Advice for Aspiring Cybersecurity Leaders
00:21:49
Speaker
keep at it. That is the the smallest way I can put this. I could talk for hours on this topic, but keep at it. This field um will be at once exhilarating and exhausting for you.
00:22:04
Speaker
You will have days that you are giddy to get up and go to work. You cannot wait. And there will be days that you don't want to get out of bed.
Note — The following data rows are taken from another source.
-- ==== Sys2Proof/Safety.lean ====
section
/-! DEFINITION. What a sound state and an end of a run are, and the words in which statements say what a
step changed and what it left alone. -/

namespace Sys2Proof.Machine

/-- The invariant of the machine: memory and fetch view in canonical form, the pc a multiple of 4 (rule
R26), and a trap record that names hart 0 and the unchanged pc (rules R241, R242). -/
abbrev State.Inv (s : State) : Prop :=
  Memory.wf s.mem ∧ Stale.wf s.stale ∧ aligned s.pc = true ∧
    ∀ r ∈ s.trap, r.thread = 0 ∧ r.epc = s.pc

/-- The hart runs: no trap has been handed over (rule R255). -/
abbrev State.Running (s : State) : Prop := s.trap = none

/-- A run that stands here has ended normally, if the environment does not go on: EnvironmentCall
(rule R244). -/
def State.normalEnd (s : State) : Bool :=
  match s.trap with
  | some r => r.exception == .environmentCall
  | none => false

/-- A run that stands here has ended in a fault, if the environment does not go on: any exception other
than EnvironmentCall (rule R244). -/
def State.faultEnd (s : State) : Bool :=
  match s.trap with
  | some r => r.exception != .environmentCall
  | none => false

/-! ### What changed, and what did not -/

/-- Every register reads as before. -/
def SameRegs (s t : State) : Prop := ∀ r : Reg, t.reg r = s.reg r

/-- `rd` reads `v`, x0 reads 0, every other register reads as before. -/
def WroteReg (s t : State) (rd : Reg) (v : Word) : Prop :=
  ∀ r : Reg, t.reg r = if r = 0 then 0 else if r = rd then v else s.reg r

/-- The byte at an address, as every statement reads it. -/
def State.byteAt (s : State) (a : Word) : Byte := s.mem.read a.toNat

/-- Every byte of memory reads as before. -/
def SameMemory (s t : State) : Prop := ∀ a : Word, t.byteAt a = s.byteAt a

/-- The clocks have advanced by the free amounts of this step, and the parameters stand. -/
def TimePassed (s t : State) : Prop :=
  t.cycle64 = s.cycle64 + Config.cycleAdvance s.draws ∧
    t.time64 = s.time64 + Config.timeAdvance s.draws ∧ t.draws = s.draws + 1 ∧ t.map = s.map

/-- An instruction has retired, its successor at `npc`. -/
def Retired (s t : State) (npc : Word) : Prop :=
  t.pc = npc ∧ t.instret64 = s.instret64 + 1 ∧ t.trap = s.trap ∧ TimePassed s t

/-- A register instruction has completed: `v` in `rd`, the next instruction at `npc`, and nothing else
changed. -/
def WroteOnly (s t : State) (rd : Reg) (v : Word) (npc : Word) : Prop :=
  WroteReg s t rd v ∧ SameMemory s t ∧ t.stale = s.stale ∧ Retired s t npc

/-- An instruction that writes no register and no memory has completed. -/
def MovedOnly (s t : State) (npc : Word) : Prop :=
  SameRegs s t ∧ SameMemory s t ∧ t.stale = s.stale ∧ Retired s t npc

/-- An exception has been taken: the trap record stands, and nothing but the clocks has changed
(rules R241, R242; that the clocks advance: log 19). -/
def Trapped (s t : State) (e : Exception) (info : Option Word) : Prop :=
  t.trap = some { thread := 0, exception := e, epc := s.pc, info := info } ∧ t.pc = s.pc ∧
    SameRegs s t ∧ SameMemory s t ∧ t.stale = s.stale ∧ t.instret64 = s.instret64 ∧ TimePassed s t

/-- `exec i s` answers a next state that meets `post`. -/
def Completes (i : Instr) (s : State) (post : State → Prop) : Prop :=
  ∃ t, exec i s = .next t ∧ post t

/-- `exec i s` takes the exception `e`. -/
def Traps (i : Instr) (s : State) (e : Exception) (info : Option Word) : Prop :=
  ∃ t, exec i s = .next t ∧ Trapped s t e info

/-- The `n` bytes from `a` on, modulo 2^32, can be accessed so. -/
def AllAccessible (s : State) (k : AccessKind) (a : Word) (n : Nat) : Prop :=
  ∀ j < n, s.accessible k (a + BitVec.ofNat 32 j) = true

/-- The little-endian number of the `n` bytes a load observes at `a` (rule R51). -/
def observedNat (s : State) (a : Word) : Nat → Nat
  | 0 => 0
  | n + 1 => observedNat s a n + (s.observe .read (a + BitVec.ofNat 32 n)).toNat * 2 ^ (8 * n)

/-- Memory after a store of the low `n` bytes of `v` at `a`: byte `a + j` holds `v[8j+7:8j]`, and every
other byte reads as before (rule R52); a byte of IO_REGION reads as before too, the model's choice
(log 8). -/
def StoredAt (s t : State) (a : Word) (n : Nat) (v : Word) : Prop :=
  (∀ j < n, s.isIo (a + BitVec.ofNat 32 j) = false →
    (t.byteAt (a + BitVec.ofNat 32 j)).toNat = v.toNat / 2 ^ (8 * j) % 256) ∧
  (∀ b : Word, (∀ j < n, b = a + BitVec.ofNat 32 j → s.isIo b = true) → t.byteAt b = s.byteAt b)

/-- The fetch view after a store: it gains the old value of each byte the store changed, and nothing
else (rules R52, R68). -/
def StaleGrew (s t : State) : Prop :=
  ∀ (a : Word) (v : Byte), v ∈ t.stale.values a.toNat ↔
    v ∈ s.stale.values a.toNat ∨ (v = s.byteAt a ∧ t.byteAt a ≠ s.byteAt a)

/-! ### What the rules say of all instructions -/

/-- The words of one row of the decode table are exactly the words that decode to its instruction, with
the operands that the fields of the word name (rule R96). -/
def RowIs (mask value : Word) (f : Word → Instr) : Prop :=
  ∀ w : Word, decode w = .ok (f w) ↔ w &&& mask = value

/-- The offset of a conditional branch, as its word holds it (rule R90). -/
def branchOffset (w : Word) : BitVec 13 :=
  w.extractLsb' 31 1 ++ w.extractLsb' 7 1 ++ w.extractLsb' 25 6 ++ w.extractLsb' 8 4 ++ 0#1

/-- The offset of JAL, as its word holds it (rule R92). -/
def jumpOffset (w : Word) : BitVec 21 :=
  w.extractLsb' 31 1 ++ w.extractLsb' 12 8 ++ w.extractLsb' 20 1 ++ w.extractLsb' 21 10 ++ 0#1

/-- The displacement of a store, as its word holds it (rule R89). -/
def storeOffset (w : Word) : BitVec 12 := w.extractLsb' 25 7 ++ w.extractLsb' 7 5

/-- The low two bits of a target are not 00 (rule R158). -/
def Misaligned (t : Word) : Prop := t.extractLsb' 0 2 ≠ 0

/-- A branch `i` with condition `cond` and target `t`: taken to an aligned target, taken to a misaligned
one, not taken (rules R152 to R158). -/
def Branches (i : Instr) (s : State) (cond : Prop) (t : Word) : Prop :=
  (cond → ¬ Misaligned t → Completes i s fun u => MovedOnly s u t) ∧
  (cond → Misaligned t → Traps i s .instructionAddressMisaligned (some t)) ∧
  (¬ cond → Completes i s fun u => MovedOnly s u (s.pc + 4))

/-- A load `i` of `n` bytes at `ea` that puts `v` in `rd`, or raises where a byte is not accessible (rules
R62, R179). -/
def Loads (i : Instr) (s : State) (rd : Reg) (ea : Word) (n : Nat) (v : Word) : Prop :=
  (AllAccessible s .read ea n → Completes i s fun t => WroteOnly s t rd v (s.pc + 4)) ∧
  (¬ AllAccessible s .read ea n → Traps i s .loadAccessFault (some ea))

/-- A store `i` of the low `n` bytes of `v` at `ea`, or a trap with nothing written where a byte is not
accessible (rules R52, R62, R179). -/
def Stores (i : Instr) (s : State) (ea : Word) (n : Nat) (v : Word) : Prop :=
  (AllAccessible s .write ea n → Completes i s fun t =>
    SameRegs s t ∧ StoredAt s t ea n v ∧ StaleGrew s t ∧ Retired s t (s.pc + 4)) ∧
  (¬ AllAccessible s .write ea n → Traps i s .storeAccessFault (some ea))

/-- The register the rd field of an instruction names, for the instructions that have one (rules R23,
R190, R191). -/
def destinationOf : Instr → Option Reg
  | .lui rd _ => some rd
  | .auipc rd _ => some rd
  | .jal rd _ => some rd
  | .jalr rd _ _ => some rd
  | .beq _ _ _ => none
  | .bne _ _ _ => none
  | .blt _ _ _ => none
  | .bge _ _ _ => none
  | .bltu _ _ _ => none
  | .bgeu _ _ _ => none
  | .lb rd _ _ => some rd
  | .lh rd _ _ => some rd
  | .lw rd _ _ => some rd
  | .lbu rd _ _ => some rd
  | .lhu rd _ _ => some rd
  | .sb _ _ _ => none
  | .sh _ _ _ => none
  | .sw _ _ _ => none
  | .addi rd _ _ => some rd
  | .slti rd _ _ => some rd
  | .sltiu rd _ _ => some rd
  | .xori rd _ _ => some rd
  | .ori rd _ _ => some rd
  | .andi rd _ _ => some rd
  | .slli rd _ _ => some rd
  | .srli rd _ _ => some rd
  | .srai rd _ _ => some rd
  | .add rd _ _ => some rd
  | .sub rd _ _ => some rd
  | .sll rd _ _ => some rd
  | .slt rd _ _ => some rd
  | .sltu rd _ _ => some rd
  | .xor rd _ _ => some rd
  | .srl rd _ _ => some rd
  | .sra rd _ _ => some rd
  | .or rd _ _ => some rd
  | .and rd _ _ => some rd
  | .fence _ _ => none
  | .fenceI => none
  | .ecall => none
  | .ebreak => none
  | .csrrw rd _ _ => some rd
  | .csrrs rd _ _ => some rd
  | .csrrc rd _ _ => some rd
  | .csrrwi rd _ _ => some rd
  | .csrrsi rd _ _ => some rd
  | .csrrci rd _ _ => some rd

/-- Where an instruction transfers control from `s`: the target of a jump or of a branch whose condition
holds; `none` for every other instruction and for a branch not taken (rules R25, R150 to R157). -/
def transferTarget (i : Instr) (s : State) : Option Word :=
  match i with
  | .lui _ _ => none
  | .auipc _ _ => none
  | .jal _ off => some (s.pc + off.signExtend 32)
  | .jalr _ rs1 off => some ((s.reg rs1 + off.signExtend 32) &&& 0xFFFFFFFE)
  | .beq rs1 rs2 off =>
    if s.reg rs1 = s.reg rs2 then some (s.pc + off.signExtend 32) else none
  | .bne rs1 rs2 off =>
    if s.reg rs1 ≠ s.reg rs2 then some (s.pc + off.signExtend 32) else none
  | .blt rs1 rs2 off =>
    if (s.reg rs1).toInt < (s.reg rs2).toInt then some (s.pc + off.signExtend 32) else none
  | .bge rs1 rs2 off =>
    if (s.reg rs2).toInt ≤ (s.reg rs1).toInt then some (s.pc + off.signExtend 32) else none
  | .bltu rs1 rs2 off =>
    if (s.reg rs1).toNat < (s.reg rs2).toNat then some (s.pc + off.signExtend 32) else none
  | .bgeu rs1 rs2 off =>
    if (s.reg rs2).toNat ≤ (s.reg rs1).toNat then some (s.pc + off.signExtend 32) else none
  | .lb _ _ _ => none
  | .lh _ _ _ => none
  | .lw _ _ _ => none
  | .lbu _ _ _ => none
  | .lhu _ _ _ => none
  | .sb _ _ _ => none
  | .sh _ _ _ => none
  | .sw _ _ _ => none
  | .addi _ _ _ => none
  | .slti _ _ _ => none
  | .sltiu _ _ _ => none
  | .xori _ _ _ => none
  | .ori _ _ _ => none
  | .andi _ _ _ => none
  | .slli _ _ _ => none
  | .srli _ _ _ => none
  | .srai _ _ _ => none
  | .add _ _ _ => none
  | .sub _ _ _ => none
  | .sll _ _ _ => none
  | .slt _ _ _ => none
  | .sltu _ _ _ => none
  | .xor _ _ _ => none
  | .srl _ _ _ => none
  | .sra _ _ _ => none
  | .or _ _ _ => none
  | .and _ _ _ => none
  | .fence _ _ => none
  | .fenceI => none
  | .ecall => none
  | .ebreak => none
  | .csrrw _ _ _ => none
  | .csrrs _ _ _ => none
  | .csrrc _ _ _ => none
  | .csrrwi _ _ _ => none
  | .csrrsi _ _ _ => none
  | .csrrci _ _ _ => none

/-- The one kind of exception an instruction can take when it is executed (rule R234, step 3). -/
def possibleException : Instr → Option Exception
  | .lui _ _ => none
  | .auipc _ _ => none
  | .jal _ _ => some .instructionAddressMisaligned
  | .jalr _ _ _ => some .instructionAddressMisaligned
  | .beq _ _ _ => some .instructionAddressMisaligned
  | .bne _ _ _ => some .instructionAddressMisaligned
  | .blt _ _ _ => some .instructionAddressMisaligned
  | .bge _ _ _ => some .instructionAddressMisaligned
  | .bltu _ _ _ => some .instructionAddressMisaligned
  | .bgeu _ _ _ => some .instructionAddressMisaligned
  | .lb _ _ _ => some .loadAccessFault
  | .lh _ _ _ => some .loadAccessFault
  | .lw _ _ _ => some .loadAccessFault
  | .lbu _ _ _ => some .loadAccessFault
  | .lhu _ _ _ => some .loadAccessFault
  | .sb _ _ _ => some .storeAccessFault
  | .sh _ _ _ => some .storeAccessFault
  | .sw _ _ _ => some .storeAccessFault
  | .addi _ _ _ => none
  | .slti _ _ _ => none
  | .sltiu _ _ _ => none
  | .xori _ _ _ => none
  | .ori _ _ _ => none
  | .andi _ _ _ => none
  | .slli _ _ _ => none
  | .srli _ _ _ => none
  | .srai _ _ _ => none
  | .add _ _ _ => none
  | .sub _ _ _ => none
  | .sll _ _ _ => none
  | .slt _ _ _ => none
  | .sltu _ _ _ => none
  | .xor _ _ _ => none
  | .srl _ _ _ => none
  | .sra _ _ _ => none
  | .or _ _ _ => none
  | .and _ _ _ => none
  | .fence _ _ => none
  | .fenceI => none
  | .ecall => some .environmentCall
  | .ebreak => some .breakpoint
  | .csrrw _ _ _ => some .illegalInstruction
  | .csrrs _ _ _ => some .illegalInstruction
  | .csrrc _ _ _ => some .illegalInstruction
  | .csrrwi _ _ _ => some .illegalInstruction
  | .csrrsi _ _ _ => some .illegalInstruction
  | .csrrci _ _ _ => some .illegalInstruction

/-- The instruction is a store, and `(address, length)` says where it stores (rules R52, R178). -/
def storeRange (i : Instr) (s : State) : Option (Word × Nat) :=
  match i with
  | .lui _ _ => none
  | .auipc _ _ => none
  | .jal _ _ => none
  | .jalr _ _ _ => none
  | .beq _ _ _ => none
  | .bne _ _ _ => none
  | .blt _ _ _ => none
  | .bge _ _ _ => none
  | .bltu _ _ _ => none
  | .bgeu _ _ _ => none
  | .lb _ _ _ => none
  | .lh _ _ _ => none
  | .lw _ _ _ => none
  | .lbu _ _ _ => none
  | .lhu _ _ _ => none
  | .sb _ rs1 off => some (s.effAddr rs1 off, 1)
  | .sh _ rs1 off => some (s.effAddr rs1 off, 2)
  | .sw _ rs1 off => some (s.effAddr rs1 off, 4)
  | .addi _ _ _ => none
  | .slti _ _ _ => none
  | .sltiu _ _ _ => none
  | .xori _ _ _ => none
  | .ori _ _ _ => none
  | .andi _ _ _ => none
  | .slli _ _ _ => none
  | .srli _ _ _ => none
  | .srai _ _ _ => none
  | .add _ _ _ => none
  | .sub _ _ _ => none
  | .sll _ _ _ => none
  | .slt _ _ _ => none
  | .sltu _ _ _ => none
  | .xor _ _ _ => none
  | .srl _ _ _ => none
  | .sra _ _ _ => none
  | .or _ _ _ => none
  | .and _ _ _ => none
  | .fence _ _ => none
  | .fenceI => none
  | .ecall => none
  | .ebreak => none
  | .csrrw _ _ _ => none
  | .csrrs _ _ _ => none
  | .csrrc _ _ _ => none
  | .csrrwi _ _ _ => none
  | .csrrsi _ _ _ => none
  | .csrrci _ _ _ => none

/-- The instruction is one of the six CSR instructions. -/
def accessesCsr : Instr → Bool
  | .lui _ _ => false
  | .auipc _ _ => false
  | .jal _ _ => false
  | .jalr _ _ _ => false
  | .beq _ _ _ => false
  | .bne _ _ _ => false
  | .blt _ _ _ => false
  | .bge _ _ _ => false
  | .bltu _ _ _ => false
  | .bgeu _ _ _ => false
  | .lb _ _ _ => false
  | .lh _ _ _ => false
  | .lw _ _ _ => false
  | .lbu _ _ _ => false
  | .lhu _ _ _ => false
  | .sb _ _ _ => false
  | .sh _ _ _ => false
  | .sw _ _ _ => false
  | .addi _ _ _ => false
  | .slti _ _ _ => false
  | .sltiu _ _ _ => false
  | .xori _ _ _ => false
  | .ori _ _ _ => false
  | .andi _ _ _ => false
  | .slli _ _ _ => false
  | .srli _ _ _ => false
  | .srai _ _ _ => false
  | .add _ _ _ => false
  | .sub _ _ _ => false
  | .sll _ _ _ => false
  | .slt _ _ _ => false
  | .sltu _ _ _ => false
  | .xor _ _ _ => false
  | .srl _ _ _ => false
  | .sra _ _ _ => false
  | .or _ _ _ => false
  | .and _ _ _ => false
  | .fence _ _ => false
  | .fenceI => false
  | .ecall => false
  | .ebreak => false
  | .csrrw _ _ _ => true
  | .csrrs _ _ _ => true
  | .csrrc _ _ _ => true
  | .csrrwi _ _ _ => true
  | .csrrsi _ _ _ => true
  | .csrrci _ _ _ => true

end Sys2Proof.Machine
end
You don't want to deal with whatever meeting is on your your calendar.
00:22:16
Speaker
um You know that there's an incident that's happened that you need to tackle. Right now, my team is tackling one as i as we speak. It happens. It's part of the game. You need to look at it not even as a marathon. You need to look at it as almost an endless marathon. You need to keep at it.
00:22:34
Speaker
Never stop learning. IT needs to be a couple steps ahead of the business in order to better enable them. Security needs to be a couple steps ahead of IT t in order to make sure that the guardrails are there before the road's built.
00:22:47
Speaker
and And the leaders need to be ahead of all of that and keep on top of it. And it it will it will get tiring, but it is so rewarding. I very much appreciate you coming and talking to us. It was great.